/-- The ports of a sharer vector that owe an acknowledgement when the devices `but`, on the ports `own`, keep their copies: a port
behind which other devices stand owes one for them (R40); one that leads to devices out of reach owes none. -/
def State.owing (s : State) (shv : BitVec 64) (own : List Nat) (but : List Device) : BitVec 64 :=
  (List.range 64).foldl (fun (m : BitVec 64) p =>
    if shv.getLsbD p && ((!own.contains p && (s.portDevices p).isEmpty) || !(s.behind p but).isEmpty) then m ||| ((1#64) <<< p) else m) 0

/-- Send an invalidation to the devices of the ports of a vector, but for some (R40). -/
def State.invalidatePorts (s : State) (slot : Nat) (txn : Word) (g : LineAddr) (ports : BitVec 64) (but : List Device) : State :=
  ((List.range 64).filter (fun p => ports.getLsbD p)).foldl (fun s p =>
    (s.behind p but).foldl (fun s d => s.toDevice slot d 0x15 txn g [] (.inval slot g)) s) s

/-- The port of this device is shared: a peer switch stands at it (DESIGN CHOICE, log 21). -/
def State.sharedPort (s : State) : Bool := decide (2 ≤ (s.portDevices (portOf s.fab.cfg.devno).val).length)

/-- A transaction awaits the acknowledgements of ports; the peer of a shared port awaits this device and the others behind it. -/
def State.await (s : State) (t : Txn) (ports : BitVec 64) (but : List Device) : Txn :=
  let me := s.fab.cfg.devno
  let p := (portOf me).val
  let mine := ports.getLsbD p && s.sharedPort && !but.contains me
  { t with
    acks := ports
    selfDue := mine
    restDue := mine && !(s.behind p (me :: but)).isEmpty }

/-! ### Home memory -/

/-- The line as its home device's memory holds it. -/
def State.homeLine (s : State) (g : LineAddr) : Line :=
  if homeDevice g = s.fab.cfg.devno then
    match s.homeKey g with
    | some k => s.homeCopy k
    | none => 0
  else lineOfBytes (fun j => SMap.get 0 s.fab.remote (g.toNat * 128 + j))

/-- Write a line to its home device's memory. -/
def State.setHomeLine (s : State) (g : LineAddr) (l : Line) : State :=
  let bs := (List.range 128).map (fun j => (j, byteOf l j))
  if homeDevice g = s.fab.cfg.devno then
    match s.homeKey g with
    | some k => (s.writeHome k bs).dropApertures
    | none => s
  else { s with fab := { s.fab with
    remote := bs.foldl (fun m e => SMap.set 0 m (g.toNat * 128 + e.1) e.2) s.fab.remote } }

/-! ### Requests (R42, R45, R46) -/

/-- The home table with a slot as it was before its loss. -/
def PartCfg.revive (c : PartCfg) (lost : Nat) : PartCfg :=
  { c with homes := SMap.set HomeSlot.reset c.homes lost { SMap.get HomeSlot.reset c.homes lost with dead := false } }

/-- The line had the lost switch as its primary. -/
def PartCfg.wasPrimary (c : PartCfg) (g : LineAddr) (lost : Nat) : Bool := (c.revive lost).primary g == some lost

/-- The line is one of a range. -/
def inChunk (g : LineAddr) (c : LineAddr × LineAddr) : Bool := decide (c.1.toNat ≤ g.toNat) && decide (g.toNat ≤ c.2.toNat)

/-- A line waits for a recovery sweep (R52): a chunk of this home device's sweep that has not been swept holds it, or, of a line homed
elsewhere, no chunk known to be complete there. -/
def State.sweeping (s : State) (g : LineAddr) : Bool :=
  if homeDevice g = s.fab.cfg.devno then
    s.fab.sweeps.any (fun w => s.fab.cfg.wasPrimary g w.slot &&
      w.chunks.any (inChunk g))
  else s.fab.abroad.any (fun a => s.fab.cfg.wasPrimary g a.slot && !a.served.any (inChunk g))

/-- A request waits at its switch. -/
def State.waitAt (s : State) (slot : Nat) (own : Bool) (r : FabReq) : State :=
  let x := s.fswitch slot
  s.setSwitch slot { x with waiting := x.waiting ++ [(own, r)] }

/-- The ports of an entry at which there may be a copy, its owner's included. -/
def DirEntry.ports (e : DirEntry) : BitVec 64 :=
  match e.st with
  | .e | .o | .m => e.shv ||| ((1#64) <<< (portOf e.own).val)
  | _ => e.shv

/-- A new transaction. -/
def Txn.start (r : FabReq) (own : Bool) : Txn :=
  { req := r, owning := own, acks := 0, selfDue := false, restDue := false, owner := none, data := none, dirty := false,
    noteDue := false, evict := none }

/-- A line that this device homes is lost (R53, R54): its 64 KiB range is reported, and escalated as an uncorrectable error of DRAM
(R113, R115), of a partition-shared page whatever else maps it. -/
def State.loseRange (s : State) (g : LineAddr) (own : Device) : State :=
  if homeDevice g = s.fab.cfg.devno then
    let base : VA := fabricVa g &&& ~~~0xFFFF
    let s := s.hwEvent { kind := 0x17, src := srcLink, body := [(16, bytesNat 8 base.toNat), (24, bytesNat 1 own.toNat)] }
    match s.homeKey (globalOf base) with
    | some line =>
      let q : Poison := { ctx := 0, va := base, wher := 3, shared := true }
      { s with mem := { s.mem with poison := SMap.set none s.mem.poison line (some q) } }.post (.containmentAction line)
    | none => s
  else s

/-- An owner that cannot be reached: its M or O is lost (R54). -/
def State.ownerLost (s : State) (g : LineAddr) (e : DirEntry) : State :=
  if e.st = .m ∨ e.st = .o then s.loseRange g e.own else s

/-- A primary sends an ownership note to the alternate of a line, and counts it until it is acknowledged (R49). -/
def State.sendNote (s : State) (alt prim : Nat) (g : LineAddr) (own : Device) (st : DirState) : State :=
  let x := s.fswitch prim
  (s.setSwitch prim { x with unacked := SMap.set 0 x.unacked g.toNat (SMap.get 0 x.unacked g.toNat + 1) }).carry (.note alt prim g own st)

/-- The note goes to the line's alternate, if it has one. -/
def State.noteTo (s : State) (prim : Nat) (g : LineAddr) (own : Device) (st : DirState) : State :=
  match s.fab.cfg.alternate g with
  | some a => s.sendNote a prim g own st
  | none => s

/-- Take a request whose line has the entry `e` in way `k`: what it asks of others and of home memory (R42). -/
def State.beginTxn (s : State) (slot : Nat) (own : Bool) (r : FabReq) (k : Nat) (e : DirEntry) : State :=
  let x := s.fswitch slot
  let x := (x.setEntry k (some { e with busy := true })).touch r.g k
  let bit : BitVec 64 := (1#64) <<< r.port.val
  let t := Txn.start r own
  let home := some (s.homeLine r.g)
  match own, e.st with
  | false, .i => s.setSwitch slot (x.setTxn r.g (some { t with data := home }))
  | false, .s => s.setSwitch slot (x.setTxn r.g (some { t with data := home }))
  | false, _ =>
    if s.isAway e.own then (s.setSwitch slot (x.setTxn r.g (some { t with data := home }))).ownerLost r.g e
    else (s.setSwitch slot (x.setTxn r.g (some { t with owner := some e.own }))).toDevice slot e.own 0x16 r.txn r.g [] (.fwdRead slot r.g)
  | true, .i => s.setSwitch slot (x.setTxn r.g (some { t with data := home }))
  | true, .s =>
    let acks := s.owing e.shv [r.port.val] [r.dev]
    let t := s.await { t with data := if e.shv &&& bit = 0 then home else none } acks [r.dev]
    (s.setSwitch slot (x.setTxn r.g (some t))).invalidatePorts slot r.txn r.g acks [r.dev]
  | true, _ =>
    let but := [r.dev, e.own]
    let acks := s.owing e.shv [r.port.val, (portOf e.own).val] but
    let t := s.await t acks but
    let s' := if s.isAway e.own then (s.setSwitch slot (x.setTxn r.g (some { t with data := home }))).ownerLost r.g e
      else (s.setSwitch slot (x.setTxn r.g (some { t with owner := some e.own }))).toDevice slot e.own 0x17 r.txn r.g [] (.fwdInv slot r.g)
    s'.invalidatePorts slot r.txn r.g acks but

/-- A fresh entry of a line, not yet counted as one. -/
def DirEntry.fresh (g : LineAddr) : DirEntry := { age := 15, st := .i, busy := true, gla := g, own := 0, shv := 0 }

/-- The way that a full set evicts: the largest `age`, the lowest way among equals, none that is busy (R46). -/
def Switch.oldest (x : Switch) (g : LineAddr) : Option (Nat × DirEntry) :=
  (waysOf g).foldl (fun b k =>
    match SMap.get none x.dir k, b with
    | some e, none => if e.busy then none else some (k, e)
    | some e, some (j, f) => if !e.busy && decide (f.age < e.age) then some (k, e) else some (j, f)
    | none, b => b) none

/-- A request may be taken: no transaction and no sweep holds its line, and it has an entry or a way to take. -/
def State.mayTake (s : State) (slot : Nat) (r : FabReq) : Bool :=
  let x := s.fswitch slot
  (x.txnOf r.g).isNone && !s.sweeping r.g && ((x.find r.g).isSome ||
    (waysOf r.g).any (fun k => (SMap.get none x.dir k).isNone) || (x.oldest r.g).isSome)

/-- Evict a way of a full set for a request (R46). An owner that cannot be reached writes nothing back: its line leaves E, O or M, which
is noted (R49). -/
def State.beginEvict (s : State) (slot : Nat) (own : Bool) (r : FabReq) (k : Nat) (e : DirEntry) : State :=
  let x := s.fswitch slot
  let lost := e.st != .s && s.isAway e.own
  let e' : DirEntry := { e with
    busy := true
    st := if lost then .s else e.st }
  let acks := s.owing e.ports [] []
  let t := s.await { Txn.start r own with evict := some e.gla } acks []
  let s := if lost then s.ownerLost e.gla e else s
  let s := s.setSwitch slot { (x.setEntry k (some e')).setTxn r.g (some t) with evicted := x.evicted + 1 }
  let s := if lost then s.noteTo slot e.gla e.own .i else s
  s.invalidatePorts slot r.txn e.gla acks []

/-- Take a request at its primary: it begins, evicting a way of a full set; it waits for a busy line, for a sweep, and where all
sixteen ways of its set are busy until one is free (DESIGN CHOICE, log 31). -/
def State.takeRequest (s : State) (slot : Nat) (own : Bool) (r : FabReq) : State :=
  let x := s.fswitch slot
  if !s.mayTake slot r then s.waitAt slot own r
  else
    match x.find r.g with
    | some (k, e) => s.beginTxn slot own r k e
    | none =>
      match (waysOf r.g).find? (fun k => (SMap.get none x.dir k).isNone) with
      | some k => s.beginTxn slot own r k (.fresh r.g)
      | none =>
        match x.oldest r.g with
        | none => s.waitAt slot own r
        | some (k, e) => s.beginEvict slot own r k e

------------------------------------------------------------------------

(YOUR TASK) Repeat, exactly as they stand above, the lines from the line with "s.mem with poison" to the line with "false, .s =>", both lines included.

(SOLUTION FOR THIS TASK)
      { s with mem := { s.mem with poison := SMap.set none s.mem.poison line (some q) } }.post (.containmentAction line)
    | none => s
  else s

/-- An owner that cannot be reached: its M or O is lost (R54). -/
def State.ownerLost (s : State) (g : LineAddr) (e : DirEntry) : State :=
  if e.st = .m ∨ e.st = .o then s.loseRange g e.own else s

/-- A primary sends an ownership note to the alternate of a line, and counts it until it is acknowledged (R49). -/
def State.sendNote (s : State) (alt prim : Nat) (g : LineAddr) (own : Device) (st : DirState) : State :=
  let x := s.fswitch prim
  (s.setSwitch prim { x with unacked := SMap.set 0 x.unacked g.toNat (SMap.get 0 x.unacked g.toNat + 1) }).carry (.note alt prim g own st)

/-- The note goes to the line's alternate, if it has one. -/
def State.noteTo (s : State) (prim : Nat) (g : LineAddr) (own : Device) (st : DirState) : State :=
  match s.fab.cfg.alternate g with
  | some a => s.sendNote a prim g own st
  | none => s

/-- Take a request whose line has the entry `e` in way `k`: what it asks of others and of home memory (R42). -/
def State.beginTxn (s : State) (slot : Nat) (own : Bool) (r : FabReq) (k : Nat) (e : DirEntry) : State :=
  let x := s.fswitch slot
  let x := (x.setEntry k (some { e with busy := true })).touch r.g k
  let bit : BitVec 64 := (1#64) <<< r.port.val
  let t := Txn.start r own
  let home := some (s.homeLine r.g)
  match own, e.st with
  | false, .i => s.setSwitch slot (x.setTxn r.g (some { t with data := home }))
  | false, .s => s.setSwitch slot (x.setTxn r.g (some { t with data := home }))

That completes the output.